INSTRUCTIONS FOR THE TASK:
Output exactly, please, the lines of the records below from the one containing "s.heather := rfl" through the final line.

WORKING DATA:
/-! ### setRing -/

section
variable (f k : Nat) (r : Ring)
@[simp] theorem State.setRing_rings : (s.setRing f k r).rings = SMap.set Ring.reset s.rings (64 * f + k) r := rfl
@[simp] theorem State.setRing_pending : (s.setRing f k r).pending = s.pending := rfl
@[simp] theorem State.setRing_out : (s.setRing f k r).out = s.out := rfl
@[simp] theorem State.setRing_free : (s.setRing f k r).free = s.free := rfl
@[simp] theorem State.setRing_nextCmd : (s.setRing f k r).nextCmd = s.nextCmd := rfl
@[simp] theorem State.setRing_now : (s.setRing f k r).now = s.now := rfl
@[simp] theorem State.setRing_mem : (s.setRing f k r).mem = s.mem := rfl
@[simp] theorem State.setRing_owner : (s.setRing f k r).owner = s.owner := rfl
@[simp] theorem State.setRing_poison : (s.setRing f k r).poison = s.poison := rfl
@[simp] theorem State.setRing_eff : (s.setRing f k r).eff = s.eff := rfl
@[simp] theorem State.setRing_stg : (s.setRing f k r).stg = s.stg := rfl
@[simp] theorem State.setRing_applies : (s.setRing f k r).applies = s.applies := rfl
@[simp] theorem State.setRing_cores : (s.setRing f k r).cores = s.cores := rfl
@[simp] theorem State.setRing_peony : (s.setRing f k r).peony = s.peony := rfl
@[simp] theorem State.setRing_trees : (s.setRing f k r).trees = s.trees := rfl
@[simp] theorem State.setRing_walks : (s.setRing f k r).walks = s.walks := rfl
@[simp] theorem State.setRing_merges : (s.setRing f k r).merges = s.merges := rfl
@[simp] theorem State.setRing_sessions : (s.setRing f k r).sessions = s.sessions := rfl
@[simp] theorem State.setRing_rowWork : (s.setRing f k r).rowWork = s.rowWork := rfl
@[simp] theorem State.setRing_passages : (s.setRing f k r).passages = s.passages := rfl
@[simp] theorem State.setRing_vocab : (s.setRing f k r).vocab = s.vocab := rfl
@[simp] theorem State.setRing_grammar : (s.setRing f k r).grammar = s.grammar := rfl
@[simp] theorem State.setRing_loadNext : (s.setRing f k r).loadNext = s.loadNext := rfl
@[simp] theorem State.setRing_encRest : (s.setRing f k r).encRest = s.encRest := rfl
@[simp] theorem State.setRing_cmds : (s.setRing f k r).cmds = s.cmds := rfl
@[simp] theorem State.setRing_stem : (s.setRing f k r).stem = s.stem := rfl
@[simp] theorem State.setRing_cadence : (s.setRing f k r).cadence = s.cadence := rfl
@[simp] theorem State.setRing_fxg : (s.setRing f k r).fxg = s.fxg := rfl
@[simp] theorem State.setRing_fxgGen : (s.setRing f k r).fxgGen = s.fxgGen := rfl
@[simp] theorem State.setRing_mmuInval : (s.setRing f k r).mmuInval = s.mmuInval := rfl
@[simp] theorem State.setRing_jobs : (s.setRing f k r).jobs = s.jobs := rfl
@[simp] theorem State.setRing_nextOrder : (s.setRing f k r).nextOrder = s.nextOrder := rfl
@[simp] theorem State.setRing_landing : (s.setRing f k r).landing = s.landing := rfl
@[simp] theorem State.setRing_flows : (s.setRing f k r).flows = s.flows := rfl
@[simp] theorem State.setRing_vtime : (s.setRing f k r).vtime = s.vtime := rfl
@[simp] theorem State.setRing_flash : (s.setRing f k r).flash = s.flash := rfl
@[simp] theorem State.setRing_erase : (s.setRing f k r).erase = s.erase := rfl
@[simp] theorem State.setRing_pf1 : (s.setRing f k r).pf1 = s.pf1 := rfl
@[simp] theorem State.setRing_ports : (s.setRing f k r).ports = s.ports := rfl
@[simp] theorem State.setRing_reqs : (s.setRing f k r).reqs = s.reqs := rfl
@[simp] theorem State.setRing_nextTag : (s.setRing f k r).nextTag = s.nextTag := rfl
@[simp] theorem State.setRing_segInval : (s.setRing f k r).segInval = s.segInval := rfl
@[simp] theorem State.setRing_align : (s.setRing f k r).align = s.align := rfl
@[simp] theorem State.setRing_start : (s.setRing f k r).start = s.start := rfl
@[simp] theorem State.setRing_power : (s.setRing f k r).power = s.power := rfl
@[simp] theorem State.setRing_guard : (s.setRing f k r).guard = s.guard := rfl
@[simp] theorem State.setRing_hbmOff : (s.setRing f k r).hbmOff = s.hbmOff := rfl
@[simp] theorem State.setRing_dieOff : (s.setRing f k r).dieOff = s.dieOff := rfl
@[simp] theorem State.setRing_tripped : (s.setRing f k r).tripped = s.tripped := rfl
@[simp] theorem State.setRing_stopped : (s.setRing f k r).stopped = s.stopped := rfl
@[simp] theorem State.setRing_fatal : (s.setRing f k r).fatal = s.fatal := rfl
@[simp] theorem State.setRing_logPrimary : (s.setRing f k r).logPrimary = s.logPrimary := rfl
@[simp] theorem State.setRing_logSecondary : (s.setRing f k r).logSecondary = s.logSecondary := rfl
@[simp] theorem State.setRing_logSecondaryWr : (s.setRing f k r).logSecondaryWr = s.logSecondaryWr := rfl
@[simp] theorem State.setRing_ceLogged : (s.setRing f k r).ceLogged = s.ceLogged := rfl
@[simp] theorem State.setRing_recoveries : (s.setRing f k r).recoveries = s.recoveries := rfl
@[simp] theorem State.setRing_ahead : (s.setRing f k r).ahead = s.ahead := rfl
@[simp] theorem State.setRing_retried : (s.setRing f k r).retried = s.retried := rfl
@[simp] theorem State.setRing_failing : (s.setRing f k r).failing = s.failing := rfl
@[simp] theorem State.setRing_unitsLost : (s.setRing f k r).unitsLost = s.unitsLost := rfl
@[simp] theorem State.setRing_rows : (s.setRing f k r).rows = s.rows := rfl
@[simp] theorem State.setRing_passSram : (s.setRing f k r).passSram = s.passSram := rfl
@[simp] theorem State.setRing_passHbm : (s.setRing f k r).passHbm = s.passHbm := rfl
@[simp] theorem State.setRing_stop : (s.setRing f k r).stop = s.stop := rfl
@[simp] theorem State.setRing_selfRefresh : (s.setRing f k r).selfRefresh = s.selfRefresh := rfl
@[simp] theorem State.setRing_press : (s.setRing f k r).press = s.press := rfl
@[simp] theorem State.setRing_savedLog : (s.setRing f k r).savedLog = s.savedLog := rfl
@[simp] theorem State.setRing_sec : (s.setRing f k r).sec = s.sec := rfl
@[simp] theorem State.setRing_heather : (s.setRing f k r).heather = s.heather := rfl
@[simp] theorem State.setRing_hold : (s.setRing f k r).hold = s.hold := rfl
@[simp] theorem State.setRing_wdog : (s.setRing f k r).wdog = s.wdog := rfl
@[simp] theorem State.setRing_trace : (s.setRing f k r).trace = s.trace := rfl
@[simp] theorem State.setRing_traceTime : (s.setRing f k r).traceTime = s.traceTime := rfl
@[simp] theorem State.setRing_tracePost : (s.setRing f k r).tracePost = s.tracePost := rfl
@[simp] theorem State.setRing_rowReads : (s.setRing f k r).rowReads = s.rowReads := rfl
@[simp] theorem State.setRing_writeFail : (s.setRing f k r).writeFail = s.writeFail := rfl
@[simp] theorem State.setRing_held : (s.setRing f k r).held = s.held := rfl
@[simp] theorem State.setRing_old : (s.setRing f k r).old = s.old := rfl
@[simp] theorem State.setRing_hostReads : (s.setRing f k r).hostReads = s.hostReads := rfl
@[simp] theorem State.setRing_config : (s.setRing f k r).config = s.config := rfl
end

TASK ANSWER:
@[simp] theorem State.setRing_heather : (s.setRing f k r).heather = s.heather := rfl
@[simp] theorem State.setRing_hold : (s.setRing f k r).hold = s.hold := rfl
@[simp] theorem State.setRing_wdog : (s.setRing f k r).wdog = s.wdog := rfl
@[simp] theorem State.setRing_trace : (s.setRing f k r).trace = s.trace := rfl
@[simp] theorem State.setRing_traceTime : (s.setRing f k r).traceTime = s.traceTime := rfl
@[simp] theorem State.setRing_tracePost : (s.setRing f k r).tracePost = s.tracePost := rfl
@[simp] theorem State.setRing_rowReads : (s.setRing f k r).rowReads = s.rowReads := rfl
@[simp] theorem State.setRing_writeFail : (s.setRing f k r).writeFail = s.writeFail := rfl
@[simp] theorem State.setRing_held : (s.setRing f k r).held = s.held := rfl
@[simp] theorem State.setRing_old : (s.setRing f k r).old = s.old := rfl
@[simp] theorem State.setRing_hostReads : (s.setRing f k r).hostReads = s.hostReads := rfl
@[simp] theorem State.setRing_config : (s.setRing f k r).config = s.config := rfl
end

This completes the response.